Our study shows that STS increases the expression of p62 in ARPE-19 cells under oxidative stress. As a central element signaling cell growth and enhancing protein translation, the mammalian target of rapamycin (mTOR), when inhibited, induces autophagy47. mTOR forms two distinct signalling complexes, mTOR complex 1 (mTORC1) and mTORC2, by binding with multiple companion proteins. Previous studies have shown that mTORC1 inhibits the autophagy-initiating UNC-5-like autophagy activating kinase (ULK) complex by phosphorylating complex components including ATG13 and ULK1/251. Most importantly, p62 has been suggested to be a key regulator of nutrient sensing in this pathway with overexpression favouring more efficient activation of the mTOR pathway52. p62 is an integral part of the mTORC1 complex, and a previous study has revealed that p62 is required for mTORC1 compartmentalization and activation regulation of its recruitment to the lysosome52. Therefore, we can make a conclusion that STS also promotes the activation of mTOR, thereby inhibiting autophagy.
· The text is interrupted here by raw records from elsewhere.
/-! ### WellFormed: an ill-formed term for each check -/

theorem test_wf_const : (Instr.add 1 2 0 16).problem = some .reserved ∧ (Instr.add 1 2 1 59).problem = some .badValue
    ∧ (Instr.add 1 2 1 58).problem = none := by decide +kernel
theorem test_wf_float : (Instr.fadd 1 2 0 16 0 0 0).problem = some .reserved ∧ (Instr.fadd 1 2 0 3 0 5 0).problem = some .badValue
    ∧ (Instr.fadd 1 2 1 63 0 4 0).problem = none := by decide +kernel
theorem test_wf_extend : (Instr.sext 1 2 3).problem = some .badValue ∧ (Instr.zext 1 2 3).problem = some .badValue := by decide +kernel
theorem test_wf_fcvt : (Instr.fcvt 1 2 1 1 0 0).problem = some .badValue ∧ (Instr.fcvt 1 2 2 3 0 0).problem = some .badValue
    ∧ (Instr.fcvt 1 2 6 0 0 0).problem = some .badValue ∧ (Instr.fcvt 1 2 0 1 5 0).problem = some .badValue := by decide +kernel
theorem test_wf_bitfield : (Instr.bfx 1 2 63 1).problem = some .badValue ∧ (Instr.bfi 1 2 63 0).problem = none := by decide +kernel
theorem test_wf_csr : (Instr.csrr 1 0x005).problem = some .badValue ∧ (Instr.csrw 1 2 0x10A).problem = some .badValue
    ∧ (Instr.csrr 1 0x109).problem = none := by decide +kernel
theorem test_wf_memory : (Instr.ldd 1 2 2 0 0 0).problem = some .badValue ∧ (Instr.std 1 2 1 0 0 0).problem = some .badValue
    ∧ (Instr.ldd 1 2 1 5 0 0).problem = some .badValue ∧ (Instr.ldq 3 2 0 0 0 0).problem = some .badPair
    ∧ (Instr.stq 3 2 0 0 0 0).problem = some .badPair := by decide +kernel
theorem test_wf_atomics : (Instr.amoadd 1 2 0 3 0 5 0).problem = some .badValue ∧ (Instr.redadd 2 0 3 1 0 0).problem = some .badValue
    ∧ (Instr.take 1 2 2 0).problem = some .badValue ∧ (Instr.put 1 2 1 0).problem = some .badValue
    ∧ (Instr.feinit 1 2 2 0).problem = some .reserved ∧ (Instr.fence 5).problem = some .badValue := by decide +kernel
theorem test_wf_range : (Instr.crdecl 1 2 3 5 0).problem = some .badValue ∧ (Instr.crdecl 1 2 3 0 3).problem = some .badValue := by decide +kernel
theorem test_wf_tile : (Instr.tadd 0 1 0 2 7 8 0).problem = some .badValue ∧ (Instr.tadd 0 1 0 2 7 0xE 1).problem = some .badValue
    ∧ (Instr.tshl 0 1 0 2 7 0xF).problem = some .badValue ∧ (Instr.tabs 0 1 7 1 0).problem = some .badValue
    ∧ (Instr.tbcast 0 1 0 7 2).problem = some .badValue ∧ (Instr.tgath 0 1 0 2 7 0).problem = some .badValue
    ∧ (Instr.trcp 0 1 7 0 0).problem = some .badValue ∧ (Instr.tnoise 0 1 7 0).problem = some .badValue
    ∧ (Instr.ttopk 0 1 0 7 8).problem = some .badValue := by decide +kernel
theorem test_wf_convert : (Instr.tcvt 0 1 0xD 7 0xD 0 0 0).problem = some .badValue ∧ (Instr.tcvt 1 2 0xD 7 0xF 0 0 0).problem = some .badGroup
    ∧ (Instr.tcvt 0 1 0xF 7 0xD 0 0 0).problem = some .badGroup ∧ (Instr.tcvt 0 2 0xF 7 0xD 0 0 5).problem = some .badValue
    ∧ (Instr.tqnt 0 1 0xD 7 7 1 1).problem = some .badValue ∧ (Instr.tqnt 0 1 8 7 6 0 0).problem = some .badValue
    ∧ (Instr.tdq 0 1 0xD 7 0xE 0 0).problem = some .badValue := by decide +kernel
theorem test_wf_matrix : (Instr.mma 0 0 0 12 0 0 0).problem = some .badValue ∧ (Instr.mmaz 0 0 0 0 0 3 0).problem = some .badValue
    ∧ (Instr.mma 0 1 0 0 0 0 7).problem = some .badGroup ∧ (Instr.wld 12 0 0).problem = some .badValue
    ∧ (Instr.wldh 12 0 0).problem = some .badValue ∧ (Instr.wclr 12).problem = some .badValue := by decide +kernel
theorem test_wf_acvt : (Instr.acvt 8 0xD 0 0 0).problem = some .badValue ∧ (Instr.acvt 1 0xF 0 0 0).problem = some .badGroup
    ∧ (Instr.acvt 0 7 0 0 0).problem = some .badValue ∧ (Instr.acvt 0 0xD 0 5 0).problem = some .badValue := by decide +kernel
theorem test_wf_engines : (Instr.copy 1 3 2 0 0).problem = some .badPair ∧ (Instr.copy 1 2 3 0 3).problem = some .badValue
    ∧ (Instr.copys 1 2 3 5 0).problem = some .badValue ∧ (Instr.hcfg 1 0).problem = some .badPair
    ∧ (Instr.rngget 1 2).problem = some .badPair ∧ (Instr.crd 1 0 2 0).problem = some .badPair ∧ (Instr.cstat 1 2).problem = some .badPair
    ∧ (Instr.crevoke 2 1).problem = some .badPair ∧ (Instr.sxstat 1 2).problem = some .badPair := by decide +kernel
The PI3K/AKT/mTOR pathway is one of the most important signaling pathways in the regulation of cell survival, proliferation, and metabolic activities53. The pathway in comprised of three main driving molecules: PI3K3Kinase (PI3K), AKT, and mTOR. PI3K is a member of a subfamily of lipid kinases implicated in many physiological processes54. mTOR, an important component of this network, is a PI3K-related serine–threonine kinase, which can regulate anti-apoptotic and survival mechanisms by phosphorylating AKT55. Our results showed that STS activates the PI3K/AKT/mTOR signaling pathway in ARPE-19 cells under oxidative stress, thereby inhibiting autophagy. In addition, some studies have shown that oxidative stress by H2O2 inhibits mTOR-mediated phosphorylation of S6K1 and 4E-BP1, leading to apoptosis of neuronal cells56. Other studies have shown that inhibition of the PI3K/AKT/mTOR signaling pathway increased CVB3-induced CPE and apoptosis in HeLa cells57. Therefore, STS activates the PI3K/Akt/ mTOR signaling pathway under oxidative stress and may also play a role in inhibiting ARPE-19 cell apoptosis.
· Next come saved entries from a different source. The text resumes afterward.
-- ==== Sys2Proof/Machine/Ops.lean ====
section
/-! DEFINITION. The named operations over memory, registers and ranges, and how a command ends:
`finish` and `raiseError`, the core's only exception (`60_exceptions.md` R241, R243, R245). -/
namespace Sys2Proof.Machine

/-- What a byte of memory that nothing has written reads as. DESIGN CHOICE (log entry 1): the spec
leaves memory at reset to the platform (`93_implementation_defined.md` S14). -/
def Memory.unlisted : Byte := 0

/-- The byte at an address. -/
def Memory.read : Memory → Nat → Byte
  | [], _ => Memory.unlisted
  | (a, b) :: m, x => if a = x then b else Memory.read m x

/-- The memory without an entry for an address. -/
def Memory.erase (m : Memory) (x : Nat) : Memory := m.filter fun c => c.1 != x

/-- The memory with an entry for an address, kept in rising order. -/
def Memory.insert : Memory → Nat → Byte → Memory
  | [], x, v => [(x, v)]
  | (a, b) :: m, x, v =>
    if x < a then (x, v) :: (a, b) :: m
    else if a = x then (x, v) :: m
    else (a, b) :: Memory.insert m x v

/-- Writes one byte; writing what an unlisted address reads as removes the entry. -/
def Memory.write (m : Memory) (x : Nat) (v : Byte) : Memory :=
  if v = Memory.unlisted then m.erase x else m.insert x v

/-- `MemWrite`: byte `i` goes to `x + i`, in increasing address order (`00_scope.md` R10,
`20_memory.md` R56). -/
def Memory.writeBytes : Memory → Nat → List Byte → Memory
  | m, _, [] => m
  | m, x, b :: bs => Memory.writeBytes (m.write x b) (x + 1) bs

/-- The canonical form: addresses of the memory space, strictly rising, and no entry that equals
what an unlisted address reads as. -/
def Memory.wf : Memory → Bool
  | [] => true
  | (a, b) :: m =>
    decide (a < Config.memSpace) && b != Memory.unlisted && m.all (fun c => decide (a < c.1))
      && Memory.wf m

/-- `BR[r]` (`10_state.md` R20). -/
def State.getBR (s : State) (r : BReg) : Block := s.br[r]

/-- `BR[r] <- v` (`10_state.md` R20). -/
def State.setBR (s : State) (r : BReg) (v : Block) : State := { s with br := s.br.set r v }

/-- `KS <- k`, where `none` wipes it (`10_state.md` R25). -/
def State.setKS (s : State) (k : Option KeySchedule) : State := { s with ks := k }

/-- `MemWrite(p, |l|, l)` (`00_scope.md` R10). -/
def State.storeBytes (s : State) (p : Word) (l : List Byte) : State :=
  { s with mem := s.mem.writeBytes p.toNat l }

/-- A region of the platform's memory map holds the address. -/
def Region.holds (r : Region) (a : Nat) : Bool := decide (r.base ≤ a ∧ a < r.base + r.size)

/-- `MemAdmit(a, k)` (`00_scope.md` R5). -/
def memAdmit (p : Platform) (a : Nat) (k : Access) : Bool :=
  p.regions.any fun r => Region.holds r a && (match k with | .read => r.read | .write => r.write)

/-- The address belongs to a device rather than to ordinary memory (`20_memory.md` R58). -/
def isDevice (p : Platform) (a : Nat) : Bool := p.regions.any fun r => Region.holds r a && r.device

/-- A range is admitted: it is empty, or it ends inside the memory space and the platform admits
every byte of it (`20_memory.md` R53). -/
abbrev Range.admitted (r : Range) (p : Platform) : Prop :=
  r.len = 0 ∨
    (r.ptr.toNat + r.len ≤ Config.memSpace ∧
      ∀ i < r.len, memAdmit p (r.ptr.toNat + i) r.kind = true)

/-- The address is one of the range's bytes (`20_memory.md` R51). -/
def Range.contains (r : Range) (a : Nat) : Bool :=
  decide (r.ptr.toNat ≤ a ∧ a < r.ptr.toNat + r.len)

/-- What a read of one byte returns: ordinary memory gives its contents, a device a free value
(`20_memory.md` R58; log entry 15). -/
def State.byteAt (s : State) (slot a : Nat) : Byte :=
  if isDevice s.plat a then Config.freeByte s.draws slot a else s.mem.read a

/-- `MemRead(p, n)` of a range: its bytes, lowest address first, in the snapshot `s`
(`00_scope.md` R10, `20_memory.md` R52, R55). -/
def State.load (s : State) (r : Range) : List Byte :=
  (List.range r.len).map fun i => s.byteAt r.slot (r.ptr.toNat + i)

/-- The completion of every command: ERR gets the code, BUSY falls, DONE rises (`10_state.md` R40,
`60_exceptions.md` R241). The draws the command may have taken are used up (log entry 10). -/
def State.finish (s : State) (c : ResultCode) : State :=
  { s with err := c.code, busy := false, done := true, draws := s.draws + 1 }

/-- `raise Error(code)`: no change to a block register, the key schedule or memory, then the
completion (`00_scope.md` R10, `60_exceptions.md` R243). The core has no other exception entry, and
no return from one (R245, R246). -/
def raiseError (s : State) (c : ResultCode) : Result := .next (s.finish c)

/-- `finish(OK)`: a command that ends well. -/
def finishOk (s : State) : Result := .next (s.finish .ok)

/-- The state once an input has been taken from the list (log entry 7). -/
def State.withInputs (s : State) (rest : List Input) : State := { s with inputs := rest }

/-- What an accepted host write of `CMD` does (`10_state.md` R35). -/
def State.acceptCmd (s : State) (v : Word) : State :=
  { s with cmd := v, busy := true, done := false, err := 0 }

/-- The reset input: every piece of core state gets its reset value; memory and the platform are not
the core's (`70_reset_and_hazards.md` R270), nor are the model's own fields (log entry 16). -/
def State.resetInput (s : State) : State :=
  { State.reset with
      mem := s.mem, plat := s.plat, inputs := s.inputs, replies := s.replies, draws := s.draws }

/-- A pointer or length register (`10_state.md` R36). -/
def State.getPtr (s : State) : PtrReg → Word
  | .keyPtr => s.keyPtr
  | .keyLen => s.keyLen
  | .ivPtr => s.ivPtr
  | .ivLen => s.ivLen
  | .aadPtr => s.aadPtr
  | .aadLen => s.aadLen
  | .srcPtr => s.srcPtr
  | .srcLen => s.srcLen
  | .dstPtr => s.dstPtr
  | .tagPtr => s.tagPtr

/-- A pointer or length register written whole (`10_state.md` R36). -/
def State.setPtr (s : State) (p : PtrReg) (v : Word) : State :=
  match p with
  | .keyPtr => { s with keyPtr := v }
  | .keyLen => { s with keyLen := v }
  | .ivPtr => { s with ivPtr := v }
  | .ivLen => { s with ivLen := v }
  | .aadPtr => { s with aadPtr := v }
  | .aadLen => { s with aadLen := v }
  | .srcPtr => { s with srcPtr := v }
  | .srcLen => { s with srcLen := v }
  | .dstPtr => { s with dstPtr := v }
  | .tagPtr => { s with tagPtr := v }

end Sys2Proof.Machine
end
It has been shown that multiple risk factors for AMD are associated with changes in the physiological functions of RPE cells; for example, oxidants can induce apoptosis of RPE cells. The flow cytometry results using V-FITC/PI labelling showed that STS notably diminished the apoptotic rate of ARPE-19 cells under oxidative stress; therefore, we investigated whether STS inhibited cell apoptosis through intrinsic and extrinsic apoptotic pathways.
Our study showed that STS could dampen the intrinsic apoptosic pathway through a crosstalk and synergistic mechanism in ARPE-19 cells under oxidative stress. BAX is the effector of the BCL-2 family because upon activation, it changes conformation and, inserts into the outer mitochondrial membrane, oligomerizese, and induces mitochondrial outer membrane permeabilization (MOMP)58. Activation of the mitochondrial pathway mediates the release of cytochrome c that is associated with the opening of the MOM and loss of the MMP59. A significant reduction of pro-apoptotic protein expression of BAX and a notable increase of MMP were exhibited in ARPE-19 cells that were treated with STS, indicating that STS could diminish the mitochondrial permeability and decrease the release of cytochrome c. The release of cytochrome c (generally considered a critical decision point in apoptosis) involves the activation of the Bcl-2 family members BAX and BAK at the surface of mitochondria58. Thus, the reduced release of cytochrome c further alleviates the activation of BAX. Upon MOMP, cytochrome c translocates into the cytosol to initiate formation of the apoptosome complex, leading to proximity-induced auto-activation of initiator caspase-9 and, once activated, caspase-9 cleaves and activates executioner caspases, such as caspase-3 and -760. Caspase-3 is a predominant effector caspase in apoptosis59. Both diminished protein expressions of caspase-9 and caspase-3 were expressed in ARPE-19 cells treated by STS under oxidative condition. BCL-2 is the primary member of the main anti-apoptotic BCL-2 family receptor protein. BCL-2 proteins block this pathway by interacting with BAX and BAK. They inhibit mitochondria permeabilization and cell death61. STS intervention increased the expression of BCL-2 under oxidative stress, thereby elevating its interaction with BAX, which prevented BAX and BAK from forming oligomers, further preventing it from penetrating MOM and reducing the release of cytochrome c.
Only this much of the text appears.